The Effects of Rare SERPINA1 Variants on Lung Function and Emphysema in SPIROMICS

Abstract

Rationale: The role of PI (protease inhibitor) type Z heterozygotes and additional rare variant genotypes in the gene encoding alpha-1 antitrypsin, SERPINA1 (serpin peptidase inhibitor, clade A, member 1), in determining chronic obstructive pulmonary disease risk and severity is controversial.Objectives: To comprehensively evaluate the effects of rare SERPINA1 variants on lung function and emphysema phenotypes in subjects with significant tobacco smoke exposure using deep gene resequencing and alpha-1 antitrypsin concentrations.Methods: DNA samples from 1,693 non-Hispanic white individuals, 385 African Americans, and 90 Hispanics with ≥20 pack-years smoking were resequenced for the identification of rare variants (allele frequency < 0.05) in 16.9 kB of SERPINA1.Measurements and Main Results: White PI Z heterozygotes confirmed by sequencing (MZ; n = 74) had lower post-bronchodilator FEV₁ (P = 0.007), FEV₁/FVC (P = 0.003), and greater computed tomography-based emphysema (P = 0.02) compared with 1,411 white individuals without PI Z, S, or additional rare variants denoted as V_R. PI Z-containing compound heterozygotes (ZS/ZV_R; n = 7) had lower FEV₁/FVC (P = 0.02) and forced expiratory flow, midexpiratory phase (P = 0.009). Nineteen white heterozygotes for five non-S/Z coding variants associated with lower alpha-1 antitrypsin had greater computed tomography-based emphysema compared with those without rare variants. In African Americans, a 5' untranslated region insertion (rs568223361) was associated with lower alpha-1 antitrypsin and functional small airway disease (P = 0.007).Conclusions: In this integrative deep sequencing study of SERPINA1 with alpha-1 antitrypsin concentrations in a heavy smoker and chronic obstructive pulmonary disease cohort, we confirmed the effects of PI Z heterozygote and compound heterozygote genotypes.

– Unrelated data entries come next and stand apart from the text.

/-- R104, R164: SET_MOTION clamps every field to its range, adopts all at its take and completes OK with the three thresholds as adopted; the motion state and its runs stand. That the row posts the request and takes that slot alone, with no re-read of the log and no scan, is the model's choice (DEDUCED, log entry 6). Bits 1 to 7 of byte 2 of a DONE slot are 0 by the model's choice (DESIGN CHOICE, log entry 32). -/
def Obligations.MotionSettingsAreAdoptedClamped : Prop :=
  ∀ (p : Posting) (ff nf ti bl bh ts lr sr : Half) (pr tr : Byte) (s : State), Taken s p → ChargerSettled s.toPower →
    let inside := inRange 100 800 ff.toNat && inRange 16 160 nf.toNat && inRange 1500 15000 ti.toNat && inRange 600 1000 bl.toNat
      && inRange 1000 1400 bh.toNat && inRange 160 3200 ts.toNat && inRange 0 10000 lr.toNat && inRange 0 10000 sr.toNat
      && inRange 0 1 pr.toNat && inRange 0 1 tr.toNat
    ∃ t, exec (.setMotion p ff nf ti bl bh ts lr sr pr tr) s = .next t
      ∧ t.mot = { s.mot with
          config := ⟨max 100 (min 800 ff.toNat), max 16 (min 160 nf.toNat), max 1500 (min 15000 ti.toNat),
            max 600 (min 1000 bl.toNat), max 1000 (min 1400 bh.toNat), max 160 (min 3200 ts.toNat), min 10000 lr.toNat,
            min 10000 sr.toNat, decide (pr ≠ 0), decide (tr ≠ 0)⟩ }
      ∧ answered t.mem p 8 .ok (!inside)
          (leBytes 2 t.mot.config.tFf ++ leBytes 2 t.mot.config.nFf ++ leBytes 2 t.mot.config.tImp)
      ∧ t = { s with
          mot := t.mot, mem := t.mem, lastSlot := p.slot, summary := doneSummary s.summary p, pins := derivePins t.toBlocks }
      ∧ keepsOutside [slotRange p.slot] s.mem t.mem

/-- R51, R52, R53, R57, R58, R16: PLACE_HOLD on a target without a SOFTWARE entry places one in the lowest free position with the clamped reserve and an expiry the clamped duration on: OK, NEW. On a standing one it renews reserve and expiry, placed-at and position kept: OK, REFRESHED; a HOLD pass follows where the reserve changed. With 12 SOFTWARE entries, or no free position, it completes TABLE_FULL and changes nothing. LIFT_HOLD removes the SOFTWARE entry on its target, and no entry of another holder. What a new hold over a latch does to its bay: OPEN is identified anew with a RELEASE_UNDONE_BY_HOLD record, UNLATCHING goes back to HELD, TRANSFER and HELD stay; the lift lets a HELD bay that is not the feed unlatch. Apart from that bay, stated with no bay in RELEASE_WAIT or OPEN; for STORAGE, with no DROP record deferred. The model's choices: the row posts the request and takes that slot alone (DEDUCED, log entry 6); the table's outputs before the bays (DESIGN CHOICE, log entry 9). Bits 1 to 7 of byte 2 of a DONE slot are 0 by the model's choice (DESIGN CHOICE, log entry 32). -/
def Obligations.HoldRequestsPlaceAndLift : Prop :=
  (∀ (p : Posting) (g : Target) (reserve duration : Half) (s : State), Taken s p →
      let r := min 10000 reserve.toNat
      let until_ := s.tmb.uptime + max 1 (min 600 duration.toNat) * 1000
      let clamped := !(inRange 0 10000 reserve.toNat && inRange 1 600 duration.toNat)
      let placed (n kind : Nat) (e : HoldEntry) (t : State) : Prop :=
        exec (.placeHold p (targetCode g) reserve duration) s = .next t
        ∧ t.hld.entries = s.hld.entries.set n (some e)
        ∧ answered t.mem p 9 .ok clamped ([BitVec.ofNat 8 n, BitVec.ofNat 8 kind, 0, 0] ++ leBytes 8 until_)
        ∧ (p.notify = true → t.summary &&& 0x01 ≠ 0)
      let passed (t : State) : Prop :=
        t.bud.causes = ⟨false, false, true, false, false⟩ ∧ t.bud.rProt = t.hld.rProt ∧ t.mot = s.mot ∧ t.trc = s.trc ∧ t.sfe = s.sfe
        ∧ t.blc.liveDuty = s.blc.liveDuty ∧ t.timers = s.timers ∧ PassEvent { s with lastSlot := p.slot } t
        ∧ keepsOutside (slotRange p.slot :: passRanges) s.mem t.mem
      let fresh : HoldEntry := ⟨.software, g, r, s.tmb.uptime, some until_⟩
      (∀ n, positionOf .software g s.hld.entries = none → softwareCount s.hld.entries < 12 → freePosition s.hld.entries = some n →
        (s.drops = [] → baysCalm s →
          ∃ t, placed n 0 fresh t ∧ t.hld.rProt = s.hld.rProt + r ∧ t.hld.targets g = true ∧ t.bayA = s.bayA ∧ t.bayB = s.bayB
            ∧ passed t)
        ∧ (∀ b, g = latchOf b → (∀ q, (s.bay (otherBay b)).state ≠ .releaseWait q) → (∀ u, (s.bay (otherBay b)).state ≠ .opened u) →
            s.hld.demand b = false →
          (∀ u, (s.bay b).state = .opened u →
            ∃ t, placed n 0 fresh t ∧ t.bay b = seatedBay s b ∧ t.link b = seatedLink s b
              ∧ t.bay (otherBay b) = s.bay (otherBay b) ∧ t.latchLock b = true
              ∧ Logged s.toFront t.toFront (.releaseUndoneByHold b) s.tmb ∧ passed t)
          ∧ (∀ q u, (s.bay b).state = .releaseWait q → q.sub = .unlatching u → s.tmb.uptime < q.limitAt →
            ∃ t, placed n 0 fresh t ∧ t.bay b = { s.bay b with state := .releaseWait { q with sub := .held } }
              ∧ t.bay (otherBay b) = s.bay (otherBay b) ∧ t.latchLock b = true ∧ passed t)
          ∧ (∀ q, (s.bay b).state = .releaseWait q → (∀ u, q.sub ≠ .unlatching u) →
            ∃ t, placed n 0 fresh t ∧ t.bayA = s.bayA ∧ t.bayB = s.bayB ∧ passed t)))
      ∧ (∀ n e, positionOf .software g s.hld.entries = some n → s.hld.entries[n]? = some (some e) → baysCalm s →
          ChargerSettled s.toPower →
        ∃ t, placed n 1 { fresh with placedAt := e.placedAt } t ∧ t.bayA = s.bayA ∧ t.bayB = s.bayB
          ∧ (e.reserve ≠ r → passed t)
          ∧ (e.reserve = r → t = { s with
                hld := { s.hld with entries := t.hld.entries }, mem := t.mem, gens := { s.gens with mirror := s.gens.mirror + 2 }, lastSlot := p.slot
                summary := doneSummary s.summary p, pins := derivePins t.toBlocks }
              ∧ keepsOutside [slotRange p.slot, pageRange .mirror] s.mem t.mem))
      ∧ (positionOf .software g s.hld.entries = none → 12 ≤ softwareCount s.hld.entries ∨ freePosition s.hld.entries = none →
          ChargerSettled s.toPower →
        ∃ t, exec (.placeHold p (targetCode g) reserve duration) s = .next t
          ∧ answered t.mem p 9 .tableFull clamped [BitVec.ofNat 8 (softwareCount s.hld.entries)]
          ∧ t = { s with mem := t.mem, lastSlot := p.slot, summary := doneSummary s.summary p, pins := derivePins t.toBlocks }
          ∧ keepsOutside [slotRange p.slot] s.mem t.mem))
  ∧ (∀ (p : Posting) (g : Target) (n : Nat) (e : HoldEntry) (s : State), Taken s p →
      positionOf .software g s.hld.entries = some n → s.hld.entries[n]? = some (some e) → s.drops = [] →
      let lifted (t : State) : Prop :=
        exec (.liftHold p (targetCode g)) s = .next t
        ∧ t.hld.entries = s.hld.entries.map (fun o => o.filter fun x => !(decide (x.holder = .software) && decide (x.target = g)))
        ∧ t.bud.causes = ⟨false, false, true, false, false⟩ ∧ t.bud.rProt = t.hld.rProt
        ∧ answered t.mem p 10 .ok false ([BitVec.ofNat 8 n, 0, 0, 0] ++ leBytes 8 e.placedAt)
        ∧ (p.notify = true → t.summary &&& 0x01 ≠ 0) ∧ t.mot = s.mot ∧ t.trc = s.trc ∧ t.sfe = s.sfe
        ∧ t.blc.liveDuty = s.blc.liveDuty ∧ t.timers = s.timers ∧ PassEvent { s with lastSlot := p.slot } t
        ∧ keepsOutside (slotRange p.slot :: passRanges) s.mem t.mem
      (baysCalm s → ∃ t, lifted t ∧ t.bayA = s.bayA ∧ t.bayB = s.bayB)
      ∧ (∀ b q, g = latchOf b → (s.bay b).state = .releaseWait q → q.sub = .held → s.feed.kind ≠ feedOf b →
          (s.bay b).latchOpen = false → (∀ q', (s.bay (otherBay b)).state ≠ .releaseWait q') →
          (∀ u, (s.bay (otherBay b)).state ≠ .opened u) →
          (∀ m x, s.hld.entries[m]? = some (some x) → x.target = g → m = n) →
        ∃ t, lifted t ∧ t.bay b = { s.bay b with state := .releaseWait { q with sub := .unlatching (s.tmb.uptime + 500) } }
          ∧ t.bay (otherBay b) = s.bay (otherBay b)))

/-- R138, R140, R141: SET_MONITOR makes a clamped pending configuration, CLEAR_MONITORS clears the monitors it names, THAW_MONITORS unfreezes those of the groups it names; each completes OK with its data, touches no other monitor and no adopted configuration, and the last two republish the monitor page where they name a monitor or change one. That the row posts the request and takes that slot alone, with no re-read of the log and no scan, is the model's choice (DEDUCED, log entry 6). Bits 1 to 7 of byte 2 of a DONE slot are 0 by the model's choice (DESIGN CHOICE, log entry 32). -/
def Obligations.MonitorRequestsActOnTheNamedMonitors : Prop :=
  ∀ (p : Posting) (s : State), Taken s p → ChargerSettled s.toPower → s.monitors.length = 8 →
    let done (c : Instr) (kind : Byte) (clamped : Bool) (data : List Byte) (new : Nat → Monitor → Monitor) (page : Bool) : Prop :=
      ∃ t, exec c s = .next t ∧ answered t.mem p kind .ok clamped data
        ∧ t.monitors.length = 8 ∧ (∀ (i : Nat) (m : Monitor), s.monitors[i]? = some m → t.monitors[i]? = some (new i m))
        ∧ t = { s with
            monitors := t.monitors, mem := t.mem, lastSlot := p.slot, summary := doneSummary s.summary p
            gens := { s.gens with monitor := if page then s.gens.monitor + 2 else s.gens.monitor }, pins := derivePins t.toBlocks }
        ∧ keepsOutside (slotRange p.slot :: if page then [pageRange .monitor] else []) s.mem t.mem
    (∀ (i k m e n a g f : Byte) (th pr : Word), i.toNat < 8 →
      let q : PendingConfig := ⟨⟨eventOfCode (min 13 k.toNat), m, th.toNat, decide (e ≠ 0), decide (n ≠ 0), decide (a ≠ 0),
        groupOfCode (min 2 g.toNat)⟩, if f = 0 then none else some pr⟩
      done (.setMonitor p i k m e n a g f th pr) 11
        (!(inRange 0 13 k.toNat && inRange 0 1 e.toNat && inRange 0 1 n.toNat && inRange 0 1 a.toNat && inRange 0 2 g.toNat
          && inRange 0 1 f.toNat))
        [i, eventCode q.config.kind, boolByte ((s.monitors[i.toNat]?.map fun x => x.pending.isSome).getD false)]
        (fun j x => if j = i.toNat then { x with pending := some q } else x) false)
    ∧ (∀ mask : Byte, done (.clearMonitors p mask) 12 false [mask]
        (fun j x => if mask.getLsbD j then { x with count := 0, wrapped := false, frozen := false, edgeMemory := false } else x)
        (decide (mask ≠ 0)))
    ∧ (∀ groups : Byte,
        let named (x : Monitor) : Bool :=
          decide (x.config.group = .g1) && groups.getLsbD 0 || decide (x.config.group = .g2) && groups.getLsbD 1
        let set : Byte := BitVec.ofNat 8 (packBits (s.monitors.map fun x => x.frozen && named x))
        done (.thawMonitors p groups) 13 false [set] (fun _ x => if named x then { x with frozen := false } else x)
          (s.monitors.any fun x => x.frozen && named x))

/-- R145, R154: SET_TIME sets the calendar, its phase and the last set uptime, republishes the time page, makes a TIME_SET record with the old and new calendar, and completes OK with the old seconds and validity. That the row posts the request and takes that slot alone, with no re-read of the log and no scan, is the model's choice (DEDUCED, log entry 6). Bits 1 to 7 of byte 2 of a DONE slot are 0 by the model's choice (DESIGN CHOICE, log entry 32). -/
def Obligations.SetTimeMovesTheCalendar : Prop :=
  ∀ (p : Posting) (v : Word) (s : State), Taken s p → ChargerSettled s.toPower →
    ∃ t, exec (.setTime p v) s = .next t
      ∧ t.tmb = { s.tmb with
          calendar := v, timeValid := true, nextSecond := some (s.tmb.uptime + 1000), lastSet := some s.tmb.uptime }
      ∧ Logged s.toFront t.toFront (.timeSet s.tmb.timeValid s.tmb.calendar v) t.tmb
      ∧ answered t.mem p 14 .ok false (leBytes 4 s.tmb.calendar.toNat ++ [boolByte s.tmb.timeValid])
      ∧ readBytes t.mem 0x0710 4 = leBytes 4 v.toNat
      ∧ t = { s with
          tmb := t.tmb, mem := t.mem, lastSlot := p.slot, summary := t.summary, log := { t.log with effRead := s.log.effRead }
          monitors := t.monitors, gens := { s.gens with time := s.gens.time + 2, monitor := t.gens.monitor }
          pins := derivePins t.toBlocks }
      ∧ keepsOutside (slotRange p.slot :: pageRange .time :: recordRanges) s.mem t.mem

/-! ## Invariants that every step keeps -/

/-- Every invariant below holds right after power-on reset. -/
def Obligations.ResetMeetsTheInvariants : Prop :=
  MemCanonical .reset ∧ PinsDriven .reset ∧ Settled .reset ∧ GensEven State.reset.gens ∧ LogAccounted State.reset.log
  ∧ DarkWhenOff State.reset.blc ∧ PanelInRange State.reset.blc.panel ∧ DutiesInRange State.reset.blc
  ∧ MotionInRange State.reset.mot.config ∧ PolicyInRange State.reset.feed State.reset.bayPolicy
  ∧ ChargerSettled State.reset.toPower ∧ HoldsBeatReleases State.reset.toPower ∧ HoldsDistinct State.reset.hld
  ∧ WaitRuns State.reset.hld ∧ OneFeed State.reset.toPower ∧ SlotsOwed State.reset.toBlocks

/-- R2, R27, R35, R36, R44: exactly the feed bay feeds, a switchover runs from a feed bay to a source that still stands, and holdover and lean go together; every step keeps this, from every state. -/
def Obligations.EveryStepKeepsOneFeed : Prop :=
  ∀ s t : State, OneFeed s.toPower → step s = .next t → OneFeed t.toPower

We demonstrate the cumulative effects of multiple SERPINA1 variants on alpha-1 antitrypsin deficiency, lung function, and emphysema, thus significantly increasing the frequency of SERPINA1 variation associated with respiratory disease in at-risk smokers.

Keywords: SERPINA1; alpha-1 antitrypsin; chronic obstructive pulmonary disease; emphysema; rare variant.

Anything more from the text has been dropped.